Unlike skills, memory is always injected—there is no progressive disclosure. Keep memory minimal to avoid context overload; use skills for detailed workflows and domain-specific content. See Memory for configuration details.

Skills

Skills provide on-demand capabilities. The agent reads frontmatter from each SKILL.md at startup, then loads full skill content only when it determines the skill is relevant. This reduces token usage while still providing specialized workflows:

agent = create_deep_agent(
    model="google_genai:gemini-3.5-flash",
    skills=["/skills/research/", "/skills/web-search/"],
)

agent = create_deep_agent(
    model="openai:gpt-5.5",
    skills=["/skills/research/", "/skills/web-search/"],
)

agent = create_deep_agent(
    model="anthropic:claude-sonnet-4-6",
    skills=["/skills/research/", "/skills/web-search/"],
)

agent = create_deep_agent(
    model="openrouter:z-ai/glm-5.2",
    skills=["/skills/research/", "/skills/web-search/"],
)

agent = create_deep_agent(
    model="fireworks:accounts/fireworks/models/glm-5p2",
    skills=["/skills/research/", "/skills/web-search/"],
)

agent = create_deep_agent(
    model="baseten:zai-org/GLM-5.2",
    skills=["/skills/research/", "/skills/web-search/"],
)

agent = create_deep_agent(
    model="ollama:north-mini-code-1.0",
    skills=["/skills/research/", "/skills/web-search/"],
)

Keep each skill focused on a single workflow or domain; broad or overlapping skills dilute relevance and bloat context when loaded. Within a skill, keep the main content concise and move detailed reference material to separate files that are referenced in the skill file. Put always-relevant conventions in memory. See Skills for authoring and configuration.

Tool prompts

Tool prompts are instructions that shape how the model uses tools. All tools expose metadata the model sees in its prompt—typically a schema and a description. Tools you pass via the tools parameter surface that tool metadata (schema and descriptions) to the model.
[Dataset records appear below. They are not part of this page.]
-- ==== Sys2Proof/Tests/Slice0.lean ====
section
/-!
SUPPORT. Tests of the model: ill-formed commands, worked examples of the spec, and for every statement with hypotheses a witness of the hypotheses of
each of its clauses.
-/
open Sys2Proof Sys2Proof.Machine

-- One theorem at a time: evaluating many in parallel would take a thread each.
set_option Elab.async false

/-! ### States -/

/-- Every domain on. -/
def Tests.up : State := { State.reset with pwr := { State.reset.pwr with on := 4095 } }

/-- The device in a mode, every domain on. -/
def Tests.inMode (m : Mode) : State := { Tests.up with cmd := { Tests.up.cmd with mode := m } }

/-- A unit of a twin pair in RUN, in a role, its lanes up and Gander heard. -/
def Tests.pair (r : Role) : State :=
  let s := (Tests.inMode .run).wr TWIN.TWIN_FORCE 1
  { s with twin := { s.twin with role := r, lanes := 3, gander := .grant } }

/-- A medium in use. -/
def Tests.medium : State :=
  let s := Tests.inMode .run
  { s with nand := { s.nand with present := true, ready := true, gbit := 2, blocks := 2048 } }

/-- A device asleep, with the sources enabled that always-on state holds. -/
def Tests.asleep (en : Nat) : State :=
  let s := Tests.up
  { s with cmd := { s.cmd with mode := .sleep }, pwr := { s.pwr with on := 1 }, aon := { s.aon with wakeEn := en } }

/-- The non-zero words of a container without signature, with their indices: one flow from a TDM input to a transmit stream, one from a receive stream. -/
def Tests.containerA : List (Nat × Nat) := [
  (0, 0x5A394346), (1, 0x400001), (2, 0x2B4), (3, 0x70FFF), (4, 0x1234), (5, 0x55), (15, 0x18E5F41F), (16, 0x1), (17, 0xB0), (18, 0x20),
  (19, 0xF461CEAD), (20, 0x2), (21, 0xD0), (22, 0x40), (23, 0x470A5A8E), (24, 0x3), (25, 0x110), (26, 0xC), (27, 0x930813CC), (28, 0x4),
  (29, 0x120), (30, 0x24), (31, 0x6FA5FF8D), (32, 0x5), (33, 0x150), (34, 0x90), (35, 0xBA8EDF7B), (36, 0x6), (37, 0x1E0), (38, 0x64),
  (39, 0xF0439B75), (40, 0x8), (41, 0x250), (42, 0x64), (43, 0x9353054C), (44, 0x7), (45, 0x1), (46, 0x10), (48, 0xAAAAAAAA),
  (49, 0xAAAAAAAA), (50, 0xAAAAAAAA), (51, 0xAAAAAAAA), (54, 0x5A01), (68, 0x10002)]

/-- The rest of them. -/
def Tests.containerB : List (Nat × Nat) := [
  (69, 0x210), (72, 0x10004), (73, 0x100), (74, 0x3A), (75, 0x1000A), (76, 0x110C), (77, 0x10), (78, 0x1000A), (79, 0x104C), (80, 0x8),
  (84, 0x3010000), (85, 0x40), (86, 0x4049), (88, 0x30), (102, 0x1000014), (103, 0x40), (104, 0x104049), (120, 0x1), (121, 0x10003),
  (122, 0x400040), (123, 0x2710), (124, 0x110), (125, 0x10001000), (126, 0x180), (127, 0x24), (128, 0x40), (148, 0x3), (149, 0x1000004),
  (150, 0x20000), (152, 0x20), (153, 0x16E360), (154, 0xFFFF), (157, 0x601000A), (158, 0x30000), (160, 0x20), (161, 0x61A80), (162, 0xFFFF),
  (165, 0x6000B), (166, 0x140003), (168, 0x40), (169, 0xF1B30), (170, 0xA)]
A deep agent’s built-in tools are packaged in the default middleware stack and typically also update the system prompt with more guidance for those tools. Built-in tools: Middleware that adds harness capabilities (planning, filesystem, subagents) automatically appends tool-specific instructions to the system prompt, creating tool prompts that explain how to use those tools effectively. See Customization for the full list:

Planning prompt – Instructions for write_todos to maintain a structured task list
Filesystem prompt – Documentation for ls, read_file, write_file, edit_file, delete, glob, grep (and execute when using a sandbox backend)
Subagent prompt – Guidance for delegating work with the task tool
Human-in-the-loop prompt – Usage for pausing at specified tool calls (when interrupt_on is set)
Local context prompt – Current directory and project info (CLI only)
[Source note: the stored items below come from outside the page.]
-- ==== Sys2Proof/WellFormed.lean ====
section
/-! DEFINITION. Checks on data that can be ill-formed: a colour order, an ORDER_MAP, a LED count, and the source form
of a command, whose operands are numbers of any size (30_encoding.md R81). An `Instr` itself is well-formed by its type: its
operands have the widths of their fields, and no value of a field is illegal (R75, last sentence). -/

namespace Sys2Proof

/-- A legal ORDER: "each field in 1..3 and the three pairwise different" (10_state.md R25). -/
def Order.legal (o : Order) : Bool :=
  o.r != 0 && o.g != 0 && o.b != 0 && o.r != o.g && o.g != o.b && o.r != o.b

/-- The six orders of an ORDER_MAP, in tag order. -/
def OrderMap.toList (m : OrderMap) : List Order := [m.rgb, m.rbg, m.grb, m.gbr, m.brg, m.bgr]

/-- A legal ORDER_MAP: "the six triples are the six permutations, each used once" (30_encoding.md R74). -/
def OrderMap.legal (m : OrderMap) : Bool := m.toList.all Order.legal && decide m.toList.Nodup

/-- Legal parameters: a legal ORDER_MAP; either direction (92_eei_decisions.md, open parameters). -/
def Params.legal (p : Params) : Bool := p.orderMap.legal

/-- Every term of `Instr` is well-formed: "every value of every operand field has a defined effect" (30_encoding.md
R75), and the fields have the widths of R61 and R77 by their types. -/
def Instr.wellFormed : Instr → Bool
  | .config _ _ _ _ _ => true
  | .set _ _ _ _ => true
  | .setb _ _ _ _ _ => true
  | .setp _ _ _ => true
  | .get _ => true
  | .rot _ => true
  | .setgb _ => true
  | .showFrame => true
  | .clear => true
  | .teardown => true
  | .startFrame => true
  | .pixelFrame _ _ _ _ => true
  | .resetFrame => true
  | .endPadByte => true

/-- A command as the assembler reads it, with its operands as plain numbers in the order of 30_encoding.md R81, the
defaults of R82 already put in. -/
inductive Source where
  | config (nleds tag gb hasreset tportOk : Int)
  | set (idx red green blue : Int)
  | setb (idx red green blue pct : Int)
  | setp (idx rgb24 pct : Int)
  | get (idx : Int)
  | rot (pos : Int)
  | setgb (val : Int)
  | showFrame
  | clear
  | teardown
  deriving DecidableEq, Repr

/-- The number fits an unsigned field of w bits (R7). -/
def fitsUnsigned (w : Nat) (v : Int) : Bool := decide (0 ≤ v) && decide (v < 2 ^ w)

/-- The number fits a two's complement field of 16 bits, "range -32768 .. 32767" (30_encoding.md R71). -/
def fitsSigned16 (v : Int) : Bool := decide (-32768 ≤ v) && decide (v ≤ 32767)

/-- Every operand fits its field (30_encoding.md R61). -/
def Source.wellFormed : Source → Bool
  | .config nleds tag gb hasreset tportOk =>
    fitsUnsigned 16 nleds && fitsUnsigned 8 tag && fitsUnsigned 8 gb && fitsUnsigned 1 hasreset && fitsUnsigned 1 tportOk
  | .set idx red green blue => fitsSigned16 idx && fitsUnsigned 8 red && fitsUnsigned 8 green && fitsUnsigned 8 blue
  | .setb idx red green blue pct =>
    fitsSigned16 idx && fitsUnsigned 8 red && fitsUnsigned 8 green && fitsUnsigned 8 blue && fitsUnsigned 8 pct
  | .setp idx rgb24 pct => fitsSigned16 idx && fitsUnsigned 24 rgb24 && fitsUnsigned 8 pct
  | .get idx => fitsSigned16 idx
  | .rot pos => fitsSigned16 pos
  | .setgb val => fitsUnsigned 8 val
  | .showFrame => true
  | .clear => true
  | .teardown => true

/-- The instruction of a source command, each number put into its field. -/
def Source.toInstr : Source → Instr
  | .config nleds tag gb hasreset tportOk =>
    .config (BitVec.ofInt 16 nleds) (BitVec.ofInt 8 tag) (BitVec.ofInt 8 gb) (BitVec.ofInt 1 hasreset) (BitVec.ofInt 1 tportOk)
  | .set idx red green blue =>
    .set (BitVec.ofInt 16 idx) (BitVec.ofInt 8 red) (BitVec.ofInt 8 green) (BitVec.ofInt 8 blue)
  | .setb idx red green blue pct =>
    .setb (BitVec.ofInt 16 idx) (BitVec.ofInt 8 red) (BitVec.ofInt 8 green) (BitVec.ofInt 8 blue) (BitVec.ofInt 8 pct)
  | .setp idx rgb24 pct => .setp (BitVec.ofInt 16 idx) (BitVec.ofInt 24 rgb24) (BitVec.ofInt 8 pct)
  | .get idx => .get (BitVec.ofInt 16 idx)
  | .rot pos => .rot (BitVec.ofInt 16 pos)
  | .setgb val => .setgb (BitVec.ofInt 8 val)
  | .showFrame => .showFrame
  | .clear => .clear
  | .teardown => .teardown

end Sys2Proof
end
Tools you provide: Tools passed via the tools parameter get their descriptions (from the tool schema) sent to the model. You can also add custom middleware that adds tools and appends its own system prompt instructions. For tools you provide, make sure to provide a clear name, description, and argument descriptions. These guide the model’s reasoning about when and how to use the tool. Include when to use the tool in the description and describe what each argument does.

from langchain.tools import tool


@tool(parse_docstring=True)
def search_orders(
    user_id: str,
    status: str,
    limit: int = 10,
) -> str:
    """Search for user orders by status.

    Use this when the user asks about order history or wants to check
    order status. Always filter by the provided status.

    Args:
        user_id: Unique identifier for the user
        status: Order status: 'pending', 'shipped', or 'delivered'
        limit: Maximum number of results to return
    """
    # Implementation here
    return f"orders for {user_id} with status {status} (limit {limit})"

To override a built-in or user-supplied tool’s description for a specific provider or model, use a harness profile’s tool_description_overrides keyed by tool name. excluded_tools removes a tool from the visible tool set entirely.

See Overview for built-in capabilities and Customization for passing tools directly.

Complete system prompt

The deep agent’s system message—the assembled system prompt the model receives at the start of a run—consists of the following parts:

Custom system_prompt (if provided)
Base agent prompt
To-do list prompt: Instructions for how to plan with to do lists
Memory prompt: AGENTS.md + memory usage guidelines (only when memory provided)
Skills prompt: Skills locations + list of skills with frontmatter information + usage (only when skills provided)
Virtual filesystem prompt (filesystem + execute tool docs if applicable)
Subagent prompt: Task tool usage
User-provided middleware prompts (if custom middleware is provided)
Human-in-the-loop prompt (when interrupt_on is set)

Runtime context

Runtime context is per-run configuration you pass when you invoke the agent. It is not automatically included in the model prompt; the model only sees it if a tool, middleware, or other logic reads it and adds it to messages or the system prompt. Use runtime context for user metadata (IDs, preferences, roles), API keys, database connections, feature flags, or other values your tools and harness need. Define the shape of that data with context_schema: use a dataclasses.dataclass or typing.TypedDict class. Pass values with the context argument to invoke / ainvoke. See Runtime and LangGraph runtime context for full detail. Inside tools, read context from the injected ToolRuntime:

from dataclasses import dataclass

from deepagents import create_deep_agent
from langchain.tools import ToolRuntime, tool


@dataclass
class Context:
    user_id: str
    api_key: str


@tool
def fetch_user_data(query: str, runtime: ToolRuntime[Context]) -> str:
    """Fetch data for the current user."""
    user_id = runtime.context.user_id
    return f"Data for user {user_id}: {query}"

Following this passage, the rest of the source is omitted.